■ **What you will do**
How do the records below read from their first line through the line containing "for a parameter and target. -/"? Write those lines out exactly.

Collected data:
Content starts

-- ==== Sys2Proof/Machine/Ops.lean ====
section
/-! DEFINITION. The named operations over the state that every meaning uses: parameter words, counters, time, interrupt
causes, and access to arms, cells, lanes and the other numbered collections. -/

namespace Sys2Proof.Machine

/-! ### Parameter words -/

/-- The key of a parameter word: ID and target, which has 16 bits (R10, R11). -/
def pkey (id t : Nat) : Nat := id * 65536 + t % 65536

/-- The reset word of a key: the parameter's, for `FLT_CFG` the fault table's (R16, R443). -/
def presetOf (key : Nat) : Word :=
  if key / 65536 = P.FLT_CFG then fltCfgReset (key % 65536)
  else match paramHigh? (key / 65536) with
    | some d => BitVec.ofInt 32 (d.reset / 4294967296)
    | none => paramReset (key / 65536)

/-- The word held for a parameter and target. -/
def getP (s : State) (id t : Nat) : Word := tabGet (presetOf (pkey id t)) s.params (pkey id t)

/-- The same as a natural number. -/
def getN (s : State) (id t : Nat) : Nat := (getP s id t).toNat

/-- The same as a signed integer (R519). -/
def getI (s : State) (id t : Nat) : Int := (getP s id t).toInt

/-- Write the word of a parameter and target. -/
def putP (s : State) (id t : Nat) (w : Word) : State :=
  { s with params := tabSet (presetOf (pkey id t)) s.params (pkey id t) w }

/-- Write a natural number. -/
def putN (s : State) (id t n : Nat) : State := putP s id t (BitVec.ofNat 32 n)

/-- Write a signed integer (R519). -/
def putI (s : State) (id t : Nat) (x : Int) : State := putP s id t (BitVec.ofInt 32 x)

/-- Set bits of a flag word (R518). -/
def orP (s : State) (id t m : Nat) : State := putN s id t (getN s id t ||| m)

/-- Write a 64-bit value into its two IDs (R15). -/
def put64 (s : State) (id t : Nat) (lo hi : Word) : State := putP (putP s id t lo) (id + 1) t hi

/-- Add to a counter of 32 bits. Past 0xFFFFFFFF the manual states no value: a free word is held (log entry 4). -/
def addP (s : State) (id t n : Nat) : State :=
  if getN s id t + n < 4294967296 then putN s id t (getN s id t + n)
  else putP { s with freeCtr := s.freeCtr + 1 } id t (Config.freeWord s.freeCtr)

/-- Count one event. -/
def incP (s : State) (id t : Nat) : State := addP s id t 1

/-- Keep a high-water mark. -/
def maxP (s : State) (id t n : Nat) : State := if getN s id t < n then putN s id t n else s

/-- Forget every word of a block (R481): its parameters take their reset values. -/
def resetBlock (s : State) (keep : Nat → Bool) : State :=
  { s with params := tabFilter (fun k _ => keep (k / 65536)) s.params }

/-! ### Time -/

/-- Units of device time in a nanosecond (R317). -/
def nsUnit : Nat := 2 ^ 40

/-- Units of device time in a second. -/
def secUnit : Nat := 1000000000 * 2 ^ 40

/-- Units added to device time in one tick (R317). -/
def tickUnits (s : State) : Nat := (5 * ((nsUnit : Int) + s.time.rate)).toNat

/-- Seconds of device time. -/
def devSec (s : State) : Nat := s.time.dev / secUnit

/-- Nanoseconds of device time. -/
def devNs (s : State) : Nat := s.time.dev % secUnit / nsUnit

/-- Seconds and nanoseconds of device time `back` ticks ago (R365), by the course that device time took: the newest
record at or before that tick and the units added per tick from it on. -/
def devBack (s : State) (back : Nat) : Nat × Nat :=
  let d := match s.time.hist.find? (fun e => decide (e.1 + back ≤ s.tick)) with
    | some e => e.2.1 + (s.tick - back - e.1) * e.2.2
    | none => s.time.dev - back * tickUnits s
  (d / secUnit, d % secUnit / nsUnit)

/-- Cell time in whole nanoseconds modulo 2^32 (R323, R324). -/
def cellNs (s : State) : Nat := s.time.cell / nsUnit % 4294967296

/-- Whether the core clock runs: the core PLL is locked (R489, R490). -/
def clockOn (s : State) : Bool := s.pwr.corePll

/-- The event code of a trace entry (R228). -/
def traceCode (e : Word × Word) : Nat := field e.2.toNat 22 19

/-- One entry that has waited for its tick joins the trace ring (R215, R227). -/
def traceStart (x : StrSt) (e : Nat × Word × Word) : StrSt :=
  { x with
    trace := tabSet (0, 0) x.trace x.traceNext e.2, traceNext := (x.traceNext + 1) % 4096
    traceWrap := x.traceWrap || decide (x.traceNext = 4095)
    traceTick := e.1, traceN := (if x.traceTick = e.1 then x.traceN else 0) + 1 }

/-- The trace once time has come to `t`: the entries due by then are written in the order of their ticks and event
codes, where their events are recorded (R227, R231). -/
def traceDueTo (s : State) (t : Nat) : StrSt :=
  if s.str.traceDue.isEmpty then s.str
  else
    let x := { s.str with traceDue := s.str.traceDue.filter (fun e => decide (t < e.1)) }
    if s.str.traceFrz || !bit (getN s P.STR_TRACE_CTRL 0) 0 then x
    else
      (sortBy (fun (a b : Nat × Word × Word) => a.1 < b.1 || (a.1 == b.1 && decide (traceCode a.2 ≤ traceCode b.2)))
        (s.str.traceDue.filter (fun e => decide (e.1 ≤ t) && bit (getN s P.STR_TRACE_MASK 0) (traceCode e.2)))).foldl
        traceStart x

/-- Whether a step of device time acts in the next tick (R321). -/
def stepWaits (t : TimeSt) : Bool := t.stepTo.isSome || t.stepBy != 0

/-- Device time in the next tick (R317, R321): a step sets it or adds to it. Outside the 48-bit seconds field the manual
states no time: a free one is held (log entry 5). -/
def nextDev (s : State) : Nat :=
  let d : Int := (s.time.stepTo.getD (s.time.dev + tickUnits s) : Nat) + s.time.stepBy
  if 0 ≤ d ∧ d < 2 ^ 48 * (secUnit : Int) then d.toNat
  else
    let w := fun (i : Nat) => (Config.freeWord (s.time.stepFree + i)).toNat
    (w 0 + 4294967296 * (w 1 % 65536)) * secUnit + w 2 % 1000000000 * nsUnit

/-- The course of device time, newest first: a record of tick, device time and units per tick where the rate changes or
a step acts. What lies before the longest debounce is dropped. -/
def devCourse (s : State) : List (Nat × Nat × Nat) :=
  let u := if clockOn s then tickUnits s else 0
  let l := s.time.hist
  let l := if l.head?.map (fun e => e.2.2) = some u then l else (s.tick, s.time.dev, u) :: l
  let l := if clockOn s && stepWaits s.time then (s.tick + 1, nextDev s, u) :: l else l
  let k := l.takeWhile (fun e => decide (s.tick < e.1 + 10000000))
  k ++ (l.drop k.length).take 1

/-- The clock after `n` ticks, at least one (R317, R321, R323): cell time ignores steps. -/
def clockAfter (s : State) (n : Nat) : TimeSt :=
  let u := n * tickUnits s
  if stepWaits s.time then
    { s.time with dev := nextDev s + (n - 1) * tickUnits s, cell := s.time.cell + u, stepTo := none, stepBy := 0 }
  else { s.time with dev := s.time.dev + u, cell := s.time.cell + u }

/-! ### A chopper leg between its events (R378, R381, R396) -/

/-- An edge of either output at a tick starts the blanking window (R384). -/
def legEdge (u : Nat) (l : Leg) : Leg := { l with blankTo := u + l.blank }

/-- `CHn_GH` turns off at a tick. -/
def legGhOff (u : Nat) (l : Leg) : Leg :=
  let l := { l with ghInt := false }
  if l.gh then legEdge u { l with gh := false, ghOff := u + 2 } else l

/-- `CHn_GL` turns off at a tick. -/
def legGlOff (u : Nat) (l : Leg) : Leg := if l.gl then legEdge u { l with gl := false, glOff := u + 2 } else l

/-- Both outputs turn off at a tick, a delayed turn-on being dropped. -/
def legBothOff (u : Nat) (l : Leg) : Leg := { legGlOff u (legGhOff u l) with forceAt := none }

/-- Mode 0 takes effect at a tick (R378, R390): the comparator no longer works (R386). A LATCHED leg stays so (R391). -/
def legStop (u : Nat) (l : Leg) : Leg :=
  let l := { legBothOff u l with mode := 0, cmp := false, conf := false, hystNew := false }
  if l.st = .latched then l
  else { l with st := .off, running := false, waitMark := false, tripped := false, clamped := false, ghInt := false }

/-- What `CHOP_FORCE` commands, at a tick (R381): the other output turns off at once, the turn-on follows DT ticks later;
with both off it is due at once. -/
def legForce (u force : Nat) (l : Leg) : Leg :=
  if l.mode ≠ 4 ∨ l.st ≠ .running ∨ l.tripped then l
  else
    match force with
    | 1 =>
      if l.gh then { l with forceAt := none }
      else if l.gl then { legGlOff u l with forceAt := some (u + l.dt, 1) }
      else { l with forceAt := some ((l.forceAt.map (fun f => f.1)).getD u, 1) }
    | 2 =>
      if l.gl then { l with forceAt := none }
      else if l.gh then { legGhOff u l with forceAt := some (u + l.dt, 2) }
      else { l with forceAt := some ((l.forceAt.map (fun f => f.1)).getD u, 2) }
    | _ => legBothOff u l

/-- A write of mode 0 or of `CHOP_FORCE` takes effect once its tick has come. -/
def legDue (t force : Nat) (l : Leg) : Leg :=
  match l.dueAt with
  | some (u, off) =>
    if t < u then l
    else if off then legStop u { l with dueAt := none }
    else legForce u force { l with dueAt := none }
  | none => l

/-- The legs once time has passed up to a tick. -/
def legsDue (s : State) (t : Nat) : ChopSt :=
  if s.chop.legs.all (fun p => p.2.dueAt.isNone) then s.chop
  else { s.chop with legs := tabMap Leg.empty (fun n l => legDue t (getN s P.CHOP_FORCE n) l) s.chop.legs }

/-- Whether an entry of F_CHOP_SC or F_CHOP_DCLINK_SHORT loses its cause as legs go OFF (R386, R395). -/
def cmpEnds (old new : ChopSt) (e : FltEntry) : Bool :=
  let on := fun (c : ChopSt) (n : Nat) => (tabGet Leg.empty c.legs n).cmp
  let any := fun (c : ChopSt) => (List.range 4).any (on c)
  (e.code == 0x3801 && on old e.inst && !on new e.inst) || (e.code == 0x3802 && any old && !any new)

/-- Entries in use (R435). -/
def fltUsed (es : Tab FltEntry) : Nat := (es.filter (fun p => p.2.st != .free)).length

/-- The overflow's cause is gone once at most 254 entries are in use (R426, R443); a NOTED entry may then be freed
(R432). -/
def fltSettled (auto : Bool) (es : Tab FltEntry) : Tab FltEntry :=
  let o := tabGet FltEntry.empty es 255
  if fltUsed es ≤ 254 && o.st != .free && o.cause then
    tabSet FltEntry.empty es 255 (if auto && o.st == .noted then FltEntry.empty else { o with cause := false })
  else es

/-- Let time pass up to a tick: device time and cell time advance, a cause that lasts one tick is gone (R57, R442),
and START entries that are due are written. A tick that has passed changes nothing. -/
def advanceTo (s : State) (t : Nat) : State :=
  if t ≤ s.tick then s
  else
    let time := { (if clockOn s then clockAfter s (t - s.tick) else s.time) with hist := devCourse s }
    let chop := legsDue s t
    let es := tabMap FltEntry.empty (fun _ e =>
      let gone := e.oneTick || cmpEnds s.chop chop e
      if gone && e.st == .noted && bit (getN s P.FLT_CTRL 0) 0 then FltEntry.empty
      else if gone then
        { e with oneTick := false, cause := false,
                 st := if e.st = .grace && e.ack then .defused else e.st }
      else e) s.flt.entries
    { s with tick := t, time := time, flt := { s.flt with entries := fltSettled (bit (getN s P.FLT_CTRL 0) 0) es }, str := traceDueTo s t
             chop := chop }

/-! ### Interrupt causes -/

/-- Whether the SPI port is on: from LISTEN on (R66, R481). -/
def spiOn (s : State) : Bool := !s.pwr.held && s.pwr.state != .dormant && bit s.pwr.domains.toNat 2

/-- Whether the PCIe endpoint is on: in READY and RUN (R66, R481). -/
def pcieOn (s : State) : Bool := spiOn s && (s.pwr.state == .ready || s.pwr.state == .run)

/-- A word of the MSI-X table (R27): its reset is that of PCI Express, every vector masked (log entry 41). -/
def msixWord (h : HostSt) (i : Nat) : Word := tabGet (BitVec.ofNat 32 (b2n (i % 4 == 3))) h.msix i

/-- Whether the MSI-X table masks a vector. -/
def msixMasked (h : HostSt) (v : Nat) : Bool := bit (msixWord h (4 * v + 3)).toNat 0

/-- The message of a vector leaves, or its pending bit is set where MSI-X is enabled and the vector is masked. -/
def msiVector (h : HostSt) (v : Nat) : HostSt :=
  if h.msixOn && msixMasked h v then { h with pba := h.pba ||| 2 ^ v }
  else { h with msiSent := tabUpd 0 h.msiSent v (· + 1) }

/-- Send the message of a cause (R68): on its own vector of MSI-X, on vector c mod N of MSI. -/
def msiSend (s : State) (b : Nat) : State :=
  { s with host := msiVector s.host (if s.host.msixOn then b else b % s.host.msiVecs) }

/-- Set a bit of `HOST_IRQ_CAUSE` (R67). A cause that goes from 0 to 1 while enabled is sent as a message (R68). -/
def irqSet (s : State) (b : Nat) : State :=
  if bit (getN s P.HOST_IRQ_CAUSE 0) b then s
  else
    let s := orP s P.HOST_IRQ_CAUSE 0 (2 ^ b)
    if decide (b < 4) && pcieOn s && bit (getN s P.HOST_MSI_ENABLE 0) b then msiSend s b else s

/-- Set a bit of `TIME_EVENT`, which also sets the TIME cause (R322). -/
def timeEvent (s : State) (b : Nat) : State := irqSet (orP s P.TIME_EVENT 0 (2 ^ b)) 3

/-! ### Numbered collections -/

/-- An arm. -/
def armOf (s : State) (a : Nat) : Arm := tabGet Arm.empty s.arms a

Content ends

■ **Your response**
-- ==== Sys2Proof/Machine/Ops.lean ====
section
/-! DEFINITION. The named operations over the state that every meaning uses: parameter words, counters, time, interrupt
causes, and access to arms, cells, lanes and the other numbered collections. -/

namespace Sys2Proof.Machine

/-! ### Parameter words -/

/-- The key of a parameter word: ID and target, which has 16 bits (R10, R11). -/
def pkey (id t : Nat) : Nat := id * 65536 + t % 65536

/-- The reset word of a key: the parameter's, for `FLT_CFG` the fault table's (R16, R443). -/
def presetOf (key : Nat) : Word :=
  if key / 65536 = P.FLT_CFG then fltCfgReset (key % 65536)
  else match paramHigh? (key / 65536) with
    | some d => BitVec.ofInt 32 (d.reset / 4294967296)
    | none => paramReset (key / 65536)

/-- The word held for a parameter and target. -/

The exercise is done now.